→ What you should do:
Set down, please, exactly the lines below that run from the line with "m.each (List.range 16) (fun x m =>" to the line with "its start. -/", both lines included.

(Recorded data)

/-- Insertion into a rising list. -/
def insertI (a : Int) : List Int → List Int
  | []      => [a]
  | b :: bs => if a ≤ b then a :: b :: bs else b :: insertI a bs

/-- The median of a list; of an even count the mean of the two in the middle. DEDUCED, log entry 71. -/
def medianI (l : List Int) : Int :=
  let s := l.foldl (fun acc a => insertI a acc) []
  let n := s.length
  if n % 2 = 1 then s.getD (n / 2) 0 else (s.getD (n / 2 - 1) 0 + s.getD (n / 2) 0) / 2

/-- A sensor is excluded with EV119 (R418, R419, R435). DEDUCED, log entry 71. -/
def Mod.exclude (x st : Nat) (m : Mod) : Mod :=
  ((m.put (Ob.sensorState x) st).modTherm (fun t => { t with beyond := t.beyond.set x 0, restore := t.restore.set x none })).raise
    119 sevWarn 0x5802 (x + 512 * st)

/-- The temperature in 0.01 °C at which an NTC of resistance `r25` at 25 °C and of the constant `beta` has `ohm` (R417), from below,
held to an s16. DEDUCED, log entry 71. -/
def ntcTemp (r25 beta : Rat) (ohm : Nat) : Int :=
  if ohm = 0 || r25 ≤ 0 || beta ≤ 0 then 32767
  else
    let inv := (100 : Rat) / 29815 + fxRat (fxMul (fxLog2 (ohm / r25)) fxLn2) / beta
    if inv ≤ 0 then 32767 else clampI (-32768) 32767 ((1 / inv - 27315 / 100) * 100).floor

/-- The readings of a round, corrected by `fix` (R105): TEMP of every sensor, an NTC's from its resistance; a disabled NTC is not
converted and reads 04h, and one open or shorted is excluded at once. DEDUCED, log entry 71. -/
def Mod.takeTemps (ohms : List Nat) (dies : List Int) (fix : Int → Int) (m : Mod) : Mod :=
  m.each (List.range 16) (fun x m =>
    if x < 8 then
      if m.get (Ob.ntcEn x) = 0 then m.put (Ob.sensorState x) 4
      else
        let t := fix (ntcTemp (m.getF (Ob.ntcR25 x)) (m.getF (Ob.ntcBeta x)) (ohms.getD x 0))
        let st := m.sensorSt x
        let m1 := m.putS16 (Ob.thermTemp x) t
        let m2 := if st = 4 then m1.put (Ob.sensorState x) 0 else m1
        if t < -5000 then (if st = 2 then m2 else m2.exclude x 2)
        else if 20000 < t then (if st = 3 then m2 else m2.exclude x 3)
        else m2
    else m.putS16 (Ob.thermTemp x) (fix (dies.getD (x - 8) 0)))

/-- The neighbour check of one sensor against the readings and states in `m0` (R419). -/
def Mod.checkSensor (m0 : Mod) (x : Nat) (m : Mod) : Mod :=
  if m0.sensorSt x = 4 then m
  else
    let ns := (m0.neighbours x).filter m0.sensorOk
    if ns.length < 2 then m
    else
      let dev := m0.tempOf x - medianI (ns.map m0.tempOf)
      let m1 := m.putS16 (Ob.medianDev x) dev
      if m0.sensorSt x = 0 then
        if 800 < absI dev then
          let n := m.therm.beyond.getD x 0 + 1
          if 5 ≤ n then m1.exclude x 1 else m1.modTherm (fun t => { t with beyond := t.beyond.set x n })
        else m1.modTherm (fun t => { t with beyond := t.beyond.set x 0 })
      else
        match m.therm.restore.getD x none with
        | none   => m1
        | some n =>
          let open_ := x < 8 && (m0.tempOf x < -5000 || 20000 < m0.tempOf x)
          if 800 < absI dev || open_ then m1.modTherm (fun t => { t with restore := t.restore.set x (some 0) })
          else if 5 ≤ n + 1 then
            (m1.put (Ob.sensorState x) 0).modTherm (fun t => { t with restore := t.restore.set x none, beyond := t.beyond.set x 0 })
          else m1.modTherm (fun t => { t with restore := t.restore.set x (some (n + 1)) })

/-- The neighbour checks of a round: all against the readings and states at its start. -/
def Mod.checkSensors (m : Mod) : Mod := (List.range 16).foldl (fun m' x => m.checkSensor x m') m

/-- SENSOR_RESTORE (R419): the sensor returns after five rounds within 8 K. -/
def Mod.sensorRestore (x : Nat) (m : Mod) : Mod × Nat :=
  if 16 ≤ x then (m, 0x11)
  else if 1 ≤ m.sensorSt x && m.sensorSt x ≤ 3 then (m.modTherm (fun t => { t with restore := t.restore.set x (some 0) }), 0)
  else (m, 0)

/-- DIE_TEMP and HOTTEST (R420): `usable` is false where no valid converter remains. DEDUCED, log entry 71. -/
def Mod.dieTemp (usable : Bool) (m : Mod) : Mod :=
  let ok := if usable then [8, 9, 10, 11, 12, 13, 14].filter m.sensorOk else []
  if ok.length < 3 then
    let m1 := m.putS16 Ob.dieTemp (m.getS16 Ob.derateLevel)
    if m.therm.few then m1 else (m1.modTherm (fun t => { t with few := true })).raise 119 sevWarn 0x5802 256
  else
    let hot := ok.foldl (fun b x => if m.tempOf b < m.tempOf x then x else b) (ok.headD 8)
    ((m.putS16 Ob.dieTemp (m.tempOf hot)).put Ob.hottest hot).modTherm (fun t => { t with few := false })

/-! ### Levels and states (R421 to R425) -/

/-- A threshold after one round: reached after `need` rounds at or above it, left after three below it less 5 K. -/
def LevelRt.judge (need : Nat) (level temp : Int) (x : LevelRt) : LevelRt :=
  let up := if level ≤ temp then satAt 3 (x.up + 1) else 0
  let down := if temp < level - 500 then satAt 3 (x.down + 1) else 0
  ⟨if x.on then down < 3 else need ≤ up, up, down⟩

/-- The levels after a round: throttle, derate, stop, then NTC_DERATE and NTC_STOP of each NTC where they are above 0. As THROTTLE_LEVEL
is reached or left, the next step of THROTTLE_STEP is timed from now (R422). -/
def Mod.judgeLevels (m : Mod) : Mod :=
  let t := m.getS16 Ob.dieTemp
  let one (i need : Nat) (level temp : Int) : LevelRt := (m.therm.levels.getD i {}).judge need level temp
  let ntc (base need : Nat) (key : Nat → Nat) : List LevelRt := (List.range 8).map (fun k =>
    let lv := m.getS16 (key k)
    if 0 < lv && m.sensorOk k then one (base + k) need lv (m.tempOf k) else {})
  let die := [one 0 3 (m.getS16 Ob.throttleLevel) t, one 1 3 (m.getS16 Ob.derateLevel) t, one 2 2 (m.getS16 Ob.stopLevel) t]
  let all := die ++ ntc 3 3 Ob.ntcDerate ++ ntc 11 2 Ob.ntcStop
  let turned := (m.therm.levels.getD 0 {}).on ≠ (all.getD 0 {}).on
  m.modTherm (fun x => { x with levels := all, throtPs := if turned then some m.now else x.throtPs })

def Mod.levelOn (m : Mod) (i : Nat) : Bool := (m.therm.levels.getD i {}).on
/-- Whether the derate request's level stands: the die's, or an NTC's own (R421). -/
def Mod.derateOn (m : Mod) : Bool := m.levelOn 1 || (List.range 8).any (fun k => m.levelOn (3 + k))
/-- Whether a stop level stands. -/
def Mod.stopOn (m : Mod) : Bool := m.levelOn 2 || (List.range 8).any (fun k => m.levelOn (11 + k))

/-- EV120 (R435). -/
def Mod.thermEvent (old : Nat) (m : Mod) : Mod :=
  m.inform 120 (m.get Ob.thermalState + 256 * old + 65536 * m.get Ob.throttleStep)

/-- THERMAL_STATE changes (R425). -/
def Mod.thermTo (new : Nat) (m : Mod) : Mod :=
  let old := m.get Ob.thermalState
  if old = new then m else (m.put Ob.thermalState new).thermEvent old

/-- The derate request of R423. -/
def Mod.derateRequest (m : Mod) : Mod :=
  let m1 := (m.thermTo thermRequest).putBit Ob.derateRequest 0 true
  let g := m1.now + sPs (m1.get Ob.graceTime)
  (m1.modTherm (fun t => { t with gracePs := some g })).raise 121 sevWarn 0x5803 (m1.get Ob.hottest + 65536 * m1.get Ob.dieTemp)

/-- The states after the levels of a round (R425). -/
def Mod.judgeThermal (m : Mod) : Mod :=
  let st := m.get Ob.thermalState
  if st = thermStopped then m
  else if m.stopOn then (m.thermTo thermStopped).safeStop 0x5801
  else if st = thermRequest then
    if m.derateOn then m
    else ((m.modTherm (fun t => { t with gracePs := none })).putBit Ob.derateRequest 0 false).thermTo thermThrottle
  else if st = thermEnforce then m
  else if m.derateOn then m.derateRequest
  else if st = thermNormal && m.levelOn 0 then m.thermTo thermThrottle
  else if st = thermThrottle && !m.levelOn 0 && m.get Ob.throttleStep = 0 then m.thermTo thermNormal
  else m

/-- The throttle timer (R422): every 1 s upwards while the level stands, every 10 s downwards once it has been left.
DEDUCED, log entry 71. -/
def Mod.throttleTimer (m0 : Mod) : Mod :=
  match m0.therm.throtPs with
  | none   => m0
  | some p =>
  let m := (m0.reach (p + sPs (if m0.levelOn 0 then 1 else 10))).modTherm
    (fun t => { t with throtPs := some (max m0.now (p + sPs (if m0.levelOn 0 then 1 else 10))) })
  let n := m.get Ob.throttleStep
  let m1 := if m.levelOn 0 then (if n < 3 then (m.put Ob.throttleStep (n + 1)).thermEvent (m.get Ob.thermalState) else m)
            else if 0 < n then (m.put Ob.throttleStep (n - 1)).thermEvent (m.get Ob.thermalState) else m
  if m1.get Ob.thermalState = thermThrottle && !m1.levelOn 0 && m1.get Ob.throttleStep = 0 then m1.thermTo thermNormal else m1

→ Reply:
  m.each (List.range 16) (fun x m =>
    if x < 8 then
      if m.get (Ob.ntcEn x) = 0 then m.put (Ob.sensorState x) 4
      else
        let t := fix (ntcTemp (m.getF (Ob.ntcR25 x)) (m.getF (Ob.ntcBeta x)) (ohms.getD x 0))
        let st := m.sensorSt x
        let m1 := m.putS16 (Ob.thermTemp x) t
        let m2 := if st = 4 then m1.put (Ob.sensorState x) 0 else m1
        if t < -5000 then (if st = 2 then m2 else m2.exclude x 2)
        else if 20000 < t then (if st = 3 then m2 else m2.exclude x 3)
        else m2
    else m.putS16 (Ob.thermTemp x) (fix (dies.getD (x - 8) 0)))

/-- The neighbour check of one sensor against the readings and states in `m0` (R419). -/
def Mod.checkSensor (m0 : Mod) (x : Nat) (m : Mod) : Mod :=
  if m0.sensorSt x = 4 then m
  else
    let ns := (m0.neighbours x).filter m0.sensorOk
    if ns.length < 2 then m
    else
      let dev := m0.tempOf x - medianI (ns.map m0.tempOf)
      let m1 := m.putS16 (Ob.medianDev x) dev
      if m0.sensorSt x = 0 then
        if 800 < absI dev then
          let n := m.therm.beyond.getD x 0 + 1
          if 5 ≤ n then m1.exclude x 1 else m1.modTherm (fun t => { t with beyond := t.beyond.set x n })
        else m1.modTherm (fun t => { t with beyond := t.beyond.set x 0 })
      else
        match m.therm.restore.getD x none with
        | none   => m1
        | some n =>
          let open_ := x < 8 && (m0.tempOf x < -5000 || 20000 < m0.tempOf x)
          if 800 < absI dev || open_ then m1.modTherm (fun t => { t with restore := t.restore.set x (some 0) })
          else if 5 ≤ n + 1 then
            (m1.put (Ob.sensorState x) 0).modTherm (fun t => { t with restore := t.restore.set x none, beyond := t.beyond.set x 0 })
          else m1.modTherm (fun t => { t with restore := t.restore.set x (some (n + 1)) })

/-- The neighbour checks of a round: all against the readings and states at its start. -/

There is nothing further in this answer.